= John Roland =

American news presenter (1941–2023)

John Roland (November 25, 1941 – May 7, 2023) was an American news anchor and reporter.
Pittsburgh native Roland began his broadcasting career in the 1960s, working for NBC News in Los Angeles and covering high-profile events such as the Robert F. Kennedy assassination and the Charles Manson trial. He joined WNEW-TV in New York City in 1969 and remained there for the rest of his career. Roland served as a political reporter, weekend anchor, and main anchor for various newscasts. He retired in 2004 after a long tenure with the station.

In 1988, Roland was suspended by WNYW-TV for an on-air argument with a mentally-ill homeless woman, Joyce Brown. He later apologized, and the station broadcast his apology. Roland has also made film appearances as a television anchor and as himself. In 1983, Roland disarmed and shot a robber during a late-night restaurant robbery, sustaining a head injury that required stitches.

==Career==
Roland was a Pittsburgh, Pennsylvania, native who graduated from California State University at Long Beach in 1964; he began his broadcasting career in the 1960s. His first major assignment was for NBC News in Los Angeles in 1966. From there, he was hired as a reporter by then-Metromedia owned KTTV, where he covered the Robert F. Kennedy assassination and the Charles Manson trial, and then went to sister station WNEW-TV (now Fox-owned WNYW) in New York City beginning in December 1969. He remained with Channel 5 for the remainder of his broadcasting career.

In his early years with WNEW/WNYW, he was a political reporter and weekend anchor for The 10 O'Clock News, and even did a cooking segment that was shown frequently on the newscast. He took over as the main anchor for the weeknight edition in 1979 after Bill Jorgensen, who had presented the newscast from its start in 1967, left to join the rival station WPIX. Over the years, Roland's co-anchors included Bill McCreary, Cora-Ann Mihalik, and Rosanna Scotto.
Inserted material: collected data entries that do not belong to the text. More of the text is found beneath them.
-- ==== Sys2Proof/Certificates/Slice0/Obligations.lean ====
section
/-! DEFINITION. The statements for the provers. Each docstring names the rule of spec/ it formalises; OBLIGATIONS.json lists
them. `{ s with … }` on the right of an exec equation is the frame: every register, status bit and model field it does not
name is unchanged. The CIU has no memory (spec/20_memory.md R40), so no frame speaks of memory. -/

open Sys2Proof Sys2Proof.Machine

/-! ### Encoding -/

/-- R62 to R65, R68: decode and encode agree. Decoding an encoded command gives it back, for all fifteen and every operand; and
a command that decodes is its encoding, but for the bits of `arg` its class ignores. -/
def Obligations.DecodeAndEncodeAgree : Prop :=
  (∀ i : Instr, decode (encode i) = .ok i) ∧
    ∀ (c : Command) (i : Instr), decode c = .ok i →
      (encode i).cmd = c.cmd ∧ (encode i).arg = usedArg (operandClass i) c.arg

/-- R64: which command words are legal, that `arg` plays no part, and that every other word takes the illegal-command arm of
R129. -/
def Obligations.LegalCommandsAreFifteenWords : Prop :=
  ∀ c : Command,
    ((∃ i, decode c = .ok i) ↔
      c.cmd.extractLsb' 0 24 = 0#24 ∧
        c.cmd.extractLsb' 24 8 ∈
          ([0x00, 0x01, 0x02, 0x03, 0x04, 0x05, 0x06, 0x07, 0x08, 0x10, 0x11, 0x12, 0x13, 0x20, 0x21] : List (BitVec 8))) ∧
      (c.wellFormed = true ↔ ∃ i, decode c = .ok i) ∧
      ((¬ ∃ i, decode c = .ok i) → ∀ s, perform c s = illegalCommandArm s)

/-- R65, R63: each row's word decodes to its command, with the operand its class takes. -/
def Obligations.OpcodeMapRows : Prop :=
  ∀ arg : Word,
    decode ⟨0x00000000, arg⟩ = .ok .nop ∧ decode ⟨0x01000000, arg⟩ = .ok .crcInit ∧
    decode ⟨0x02000000, arg⟩ = .ok (.crcByte (arg.extractLsb' 0 8)) ∧ decode ⟨0x03000000, arg⟩ = .ok (.crcWord arg) ∧
    decode ⟨0x04000000, arg⟩ = .ok .crcRead ∧ decode ⟨0x05000000, arg⟩ = .ok (.crcCheck arg) ∧
    decode ⟨0x06000000, arg⟩ = .ok .crcGetraw ∧ decode ⟨0x07000000, arg⟩ = .ok (.crcSetraw arg) ∧
    decode ⟨0x08000000, arg⟩ = .ok (.chunkBegin arg) ∧ decode ⟨0x10000000, arg⟩ = .ok (.typeLoad arg) ∧
    decode ⟨0x11000000, arg⟩ = .ok .typeFlags ∧ decode ⟨0x12000000, arg⟩ = .ok .typeGet ∧
    decode ⟨0x13000000, arg⟩ = .ok (.typeEq arg) ∧ decode ⟨0x20000000, arg⟩ = .ok .statRead ∧
    decode ⟨0x21000000, arg⟩ = .ok .statClear

/-- R63: the operand each class takes, and that two commands with the same `cmd` and the same used bits of `arg` behave the same
from every state. -/
def Obligations.IgnoredArgBitsHaveNoEffect : Prop :=
  (∀ (cmd a a' : Word) (s : State),
    (∀ i, decode ⟨cmd, a⟩ = .ok i → usedArg (operandClass i) a = usedArg (operandClass i) a') →
      decode ⟨cmd, a⟩ = decode ⟨cmd, a'⟩ ∧ perform ⟨cmd, a⟩ s = perform ⟨cmd, a'⟩ s) ∧
    ∀ (a a' : Word),
      usedArg .none a = usedArg .none a' ∧
      (usedArg .byte a = usedArg .byte a' ↔ a.extractLsb' 0 8 = a'.extractLsb' 0 8) ∧
      usedArg .word a = a ∧ usedArg .type a = a ∧ usedArg .value a = a

/-- R10, R42, R43: `byte(w, i)` is `w[31−8i : 24−8i]` as a number, `be32` is the sum of its bytes at their places, and the two
undo each other. -/
def Obligations.BigEndianByteOrder : Prop :=
  (∀ (w : Word) (i : Fin 4), (byteOf w i).toNat = w.toNat / 2 ^ (24 - 8 * i.val) % 256) ∧
    (∀ b0 b1 b2 b3 : Byte,
      (be32 b0 b1 b2 b3).toNat = b0.toNat * 2 ^ 24 + b1.toNat * 2 ^ 16 + b2.toNat * 2 ^ 8 + b3.toNat ∧
        streamBytes (be32 b0 b1 b2 b3) = [b0, b1, b2, b3]) ∧
    ∀ w : Word, be32 (byteOf w 0) (byteOf w 1) (byteOf w 2) (byteOf w 3) = w

/-! ### The step, reset and the port -/

/-- R61, R128: at an edge where the command in flight completes, a step is exec of the decoded command. What the step adds: the
edge's sample is used, and the command enters the record. When the command completes, the samples and the record are the
model's (log entries 1 to 4). -/
def Obligations.StepRunsDecodedCommand : Prop :=
  ∀ (s : State) (c : Command) (i : Instr),
    s.port = .inFlight c → (nextEdge s).rst = false → (nextEdge s).busy = false → decode c = .ok i →
      step s = exec i { s with inputs := s.inputs.tail, performed := s.performed ++ [c] }

/-- The same of a state that withFetchWord prepares, whatever samples it lists (log entries 1, 3 and 4; the numbering of the two
words is log entry 10). -/
def Obligations.FetchWordRunsNext : Prop :=
  ∀ (s : State) (nbits w : Nat) (i : Instr), decodeTableWord nbits w = some i →
    step (s.withFetchWord nbits w) =
      exec i
        { s with
          port := .inFlight (commandOfBits nbits w), inputs := s.inputs.tail,
          performed := s.performed ++ [commandOfBits nbits w] }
He left the 10:00 p.m. newscast in 2003 in order to prepare for his role as anchor of the new 5:00 and 6:00 p.m. newscasts that WNYW was preparing, which were launched that fall. His long run with the station came to an end upon his retirement on June 4, 2004.

In the late 1980s, Roland also opened a restaurant in New York named Marcello, with two partners, one of whom left the venture before the restaurant opened.

===Suspension===
In January 1988, Roland was suspended by WNYW-TV (Fox) after an on-air argument with Joyce Brown, a mentally-ill homeless woman whom the Koch Administration sought to have confined to a mental hospital for treatment. Brown, who was represented by the New York City chapter of the American Civil Liberties Union successfully challenged her incarceration in court. The interview quickly degenerated into an argument after Roland related his own personal experiences when he encountered Brown on the street. After the interview, numerous people called the station to protest Roland's treatment of Brown. The next day, the station suspended Roland, explaining that his emotions prevailed over his objectivity. Roland personally apologized to Brown, and the station broadcast a taped apology from him. After serving his brief suspension, Roland returned to the air.

==Film appearances==
Roland appeared in several films, playing television anchors in Hero at Large (1980), Eyewitness (1981), and The Object of My Affection (1998). He played himself in The Scout (1994), and in three documentaries produced by filmmaker Dennis Michael Lynch, King of the Hamptons (2011) and 2012: They Come to America, The Cost of Illegal Immigration, and 2013: They Come to America 2: The Cost of Amnesty.

==Personal life==
Roland was married four times, but had no children. After many years living in New York, he moved to North Miami shortly after his retirement from broadcasting.

On September 10, 2002, Roland was rushed to a local hospital after experiencing severe symptoms of diverticulitis. He needed 18 blood transfusions, and doctors had to remove part of his colon. Roland successfully recovered and returned to work at the station in late October.

On May 11, 1983, Roland and his friend were having a late-night dinner at the Racing Club, a restaurant on New York City's East Side, when three armed men burst in and attempted to rob customers. Roland disarmed one of the robbers and shot him in the leg. The other two then attacked Roland. One of the men struck him with a pistol, causing a laceration on his head that required 36 stitches. The police managed to arrest the three robbers and their getaway driver as they attempted to flee from the scene.

===Death===
Roland died of complications from a stroke on May 7, 2023, at the age of 81.